From the user model perspective some different types of information is saved for further usage. The activities a learner performed are saved using the activity schema outlined in the ontology definition in section “Support Strategies”. The concepts coming from a domain model in the background and used for self-evaluation are stored together with the proficiency level as domain competence. The tags related to certain texts are saved as generic information. All this information is used for keeping the user data persistent and visualising the analysis in the Self-Reflection widget.
SRL Monitor
The SRL monitor provides support to develop self-awareness about the performed learning activities. The goal is not only to monitor and visualise the observable actions (as saved in log data), but also to monitor the cognitive and meta-cognitive activities that are not directly measurable. To this end, the measurable actions are mapped to cognitive and meta-cognitive learning activities from the ontology. To be precise, the key actions extracted from the log data analysis (based on an algorithm that clusters the log data) are mapped to elements of the learning ontology. The mapping is partially done by the learner herself, but also supported by an algorithm that takes into account the previous manual assignments. The goal is to make learners aware about their cognitive and meta-cognitive learning activities.

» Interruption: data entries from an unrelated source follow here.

-- ==== Sys2Proof/Machine/Matrix.lean ====
section
/-! DEFINITION. The matrix array and the M-slot operations (R229 to R252). -/

namespace Sys2Proof.Machine

/-! ## MCFG and the format of a slab (R234 to R236) -/

/-- A field of MCFG. -/
def Core.mcfg (c : Core) (lo n : Nat) : Nat := fieldGet c.sw.mcfg lo n
/-- AFMT. -/
def Core.afmt (c : Core) : Nat := c.mcfg 8 4
/-- BFMT. -/
def Core.bfmt (c : Core) : Nat := c.mcfg 12 4
/-- DFMT. -/
def Core.dfmt (c : Core) : Nat := c.mcfg 20 4
/-- WIDE. -/
def Core.wide (c : Core) : Bool := c.mcfg 16 1 == 1
/-- WBASE, signed. -/
def Core.wbase (c : Core) : Int := sx (c.mcfg 24 8) 8
/-- A window pair. -/
def Core.window (c : Core) : Bool := c.afmt == tF16 || c.afmt == tB16
/-- COUNT of KCOUNT0 or KCOUNT1 (R237). -/
def Core.kcount (c : Core) (set : Bool) : Nat := fieldGet (if set then c.sw.kcount1 else c.sw.kcount0) 0 32

/-- `c` with a KCOUNT word replaced. -/
def Core.putKcount (c : Core) (set : Bool) (w : Word) : Core :=
  { c with sw := if set then { c.sw with kcount1 := w } else { c.sw with kcount0 := w } }

/-- `c` with a field of MCFG replaced. -/
def Core.setMcfg (c : Core) (lo n v : Nat) : Core := { c with sw := { c.sw with mcfg := fieldPut c.sw.mcfg lo n v } }

/-- FENCED cleared. -/
def Core.unfence (c : Core) : Core := c.setMcfg 0 1 0

/-- log2 of the product LSB of the pair in MCFG (R235). -/
def Core.lsb (c : Core) : Int :=
  let one (t : Nat) : Int := if t = tE4 then -9 else if t = tE5 then -16 else if t = tX4 then -3 else 0
  if c.window then c.wbase else one c.afmt + one c.bfmt

/-- The value a slab element enters as (R236). Elements of a window pair keep their bits. -/
def LVal.of (fmt b : Nat) (poison : Bool) : LVal :=
  let x := elemNum fmt b
  let v : Int :=
    if fmt = tF16 ∨ fmt = tB16 then (b : Int)
    else
      match x with
      | .fin s m e => rndInt 1 s m (e + (if fmt = tE4 then 9 else if fmt = tE5 then 16 else 0))
      | _ => 0
  { val := v, nan := decide (x = .nan), pinf := decide (x = .inf false), minf := decide (x = .inf true), neg := x.isNeg,
    poison := poison }

/-- An element of DECODE_X4 as it enters (R236): the value and whether it adds a warning. -/
def x4Enter (x : FNum) : Int × Nat :=
  match x with
  | .fin s m e => (satI (rndInt 0 s m (e + 3)) (-3584) 3584, 0)
  | .inf s => (if s then -3584 else 3584, 0)
  | .nan => (0, 1)

/-- The slab of the `n` elements held in the number `v` under a format, with the poison of its 32-bit words and the
warnings it adds. -/
def slabOf (fmt n v : Nat) (pois : Nat → Bool) : List LVal × Nat :=
  if fmt = tX4 then
    let xs := (List.range n).map (fun k => x4Enter (decodeX4 (elem (BitVec.ofNat 8192 v) 16 (k / 4)) (k % 4)))
    let w := (List.range (n / 4)).foldl (fun a q => a + warnX4 (elem (BitVec.ofNat 8192 v) 16 q)) 0
    let one (e : Nat × Int × Nat) : LVal :=
      { val := e.2.1, nan := false, pinf := false, minf := false, neg := decide (e.2.1 < (0 : Int)),
        poison := pois (4 * e.1 / 32) }
    (((List.range n).zip xs).map one, w + (xs.foldl (fun a x => a + x.2) 0))
  else
    let wd := tagWidth fmt
    ((List.range n).map (fun k => LVal.of fmt (v / 2 ^ (wd * k) % 2 ^ wd) (pois (wd * k / 32))), 0)

/-! ## Rings as an M operation sees them (R232, R233, R240, R250) -/

/-- Entry `k` after the head of a ring. -/
def Ring.at' (r : Ring) (k : Nat) : Nat := (r.head + k) % max 1 r.entries

/-- The bytes of an entry of a ring, and the poison of its words. -/
def State.ringEntry (s : State) (r : Ring) (e : Nat) : Nat × (Nat → Bool) :=
  let a := r.base + e * r.entryBytes
  (s.spaceNum s.coreNo .scratch a r.entryBytes, fun w => s.spacePois s.coreNo .scratch (a / 4 + w))

/-- The rings that a push pops, each with the entries it needs. -/
def pushNeeds (ha hb : BitVec 3) : List (Nat × Nat) := if ha = hb then [(ha.toNat, 2)] else [(ha.toNat, 1), (hb.toNat, 1)]

/-- The fill fault that waits for a ring which holds too few entries (R250). -/
def Core.fillFault (c : Core) (hn : Nat) : Option Trap :=
  c.engines.findSome? (fun e => match e.kind with | .fill k => if k = hn then e.fault else none | _ => none)

/-- The trap of a push before its entries are read: no format set, an invalid ring, a ring being spilled, or the fault of
the fill that should have filled it. -/
def pushTrap0 (c : Core) (ha hb : BitVec 3) : Option Trap :=
  if c.afmt = tBITS then some { c.trap .M 0x02 with data := ha.toNat }
  else
    match (pushNeeds ha hb).find? (fun e => !(c.ringReg e.1).valid || c.ringEngine e.1 false) with
    | some e => some { c.trap .M 0x09 with data := e.1 }
    | none =>
      (pushNeeds ha hb).findSome? (fun e =>
        if (c.ringReg e.1).count < e.2 then
          (c.fillFault e.1).map (fun t =>
            { t with pc := c.bundlePc, slot := 3, async := false, data := if t.code = 9 then e.1 else t.data })
        else none)

/-- A push stalls its bundle until its rings hold the entries it pops (R233). -/
def pushStalls (c : Core) (ha hb : BitVec 3) : Bool :=
  (pushTrap0 c ha hb).isNone && (pushNeeds ha hb).any (fun e => decide ((c.ringReg e.1).count < e.2))

/-- What PUSH latches (R240): the slabs and the warnings, or the format trap. -/
def pushSlabs (s : State) (ha hb : BitVec 3) : Except Trap (List LVal × List LVal × Nat) :=
  let c := s.me
  let nb := if c.wide then 64 else 128
  let one (h : BitVec 3) (k fmt n : Nat) : Except Trap (List LVal × Nat) :=
    let r := c.ringReg h.toNat
    let e := r.at' k
    if (SMap.get r.tags e 0).toNat ≠ fmt ∨ r.entryBytes ≠ n * tagWidth fmt / 8 then
      .error { c.trap .M 0x02 with data := h.toNat }
    else
      let x := s.ringEntry r e
      .ok (slabOf fmt n x.1 x.2)
  match pushTrap0 c ha hb with
  | some t => .error t
  | none =>
    match one ha 0 c.afmt 128 with
    | .error t => .error t
    | .ok a =>
      match one hb (if ha = hb then 1 else 0) c.bfmt nb with
      | .error t => .error t
      | .ok b => .ok (a.1, b.1, a.2 + b.2)

/-- A latch as a map of its values. -/
def latchMap (l : List LVal) (z : LVal) : SMap LVal := ((List.range l.length).zip l).filter (fun e => e.2 != z)

/-- A zero latch value. -/
def LVal.zero : LVal := { val := 0, nan := false, pinf := false, minf := false, neg := false, poison := false }

/-- A latch as a list of `n` values. -/
def latchList (m : SMap LVal) (n : Nat) : List LVal := (List.range n).map (fun k => SMap.get m k LVal.zero)

/-- The latches, WARN, FENCED and the pops after a push. -/
def Core.pushed (c : Core) (ha hb : BitVec 3) (a b : List LVal) (warn : Nat) : Core :=
  let c1 : Core := { c with
    arr := { c.arr with latchA := latchMap a LVal.zero, latchB := latchMap b LVal.zero }
    pops := c.pops ++ (pushNeeds ha hb).map (fun e => { ring := e.1, n := e.2, due := c.time + 1 }) }
  Core.unfence { c1 with sw := { c1.sw with mcfg := satAdd16 c1.sw.mcfg 32 warn } }

/-! ## Accumulation (R230, R240 to R242) -/

/-- A position with every field clear but ZNEG. -/
def Pos.zero (zneg : Bool) : Pos :=
  { res := 0, nan := false, pinf := false, minf := false, zneg := zneg, poison := false }

/-- A walk over the positions `k`, `k + 1`, … of a set with its listed cells in rising order: `f` gives each position its
new contents. -/
def cellsWalk (z : Pos) (f : Nat → Pos → Pos) (n k : Nat) (l : SMap Pos) : SMap Pos :=
  match n with
  | 0 => []
  | n + 1 =>
    match l with
    | (k', p) :: r =>
      if k' = k then
        let q := f k p
        if q = z then cellsWalk z f n (k + 1) r else (k, q) :: cellsWalk z f n (k + 1) r
      else
        let q := f k z
        if q = z then cellsWalk z f n (k + 1) l else (k, q) :: cellsWalk z f n (k + 1) l
    | [] =>
      let q := f k z
      if q = z then cellsWalk z f n (k + 1) [] else (k, q) :: cellsWalk z f n (k + 1) []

The screenshot displayed in Fig. 10 shows two views of the SRL Monitor. In the first view, the SRL Monitor displays the learner’s captured log data in a sequence. Then the learner can select which learning technique she has actually applied. Based on these selections, reasoning is done regarding the applied learning strategies. Since there are only nine learning strategies, a comprehensive overview of the learner’s behaviour can be given. This overview is graphically shown in the second view of Fig. 10. In this way learners get feedback about their learning behaviour and might rethink their learning process if some learning strategies never appear on the graphical profile.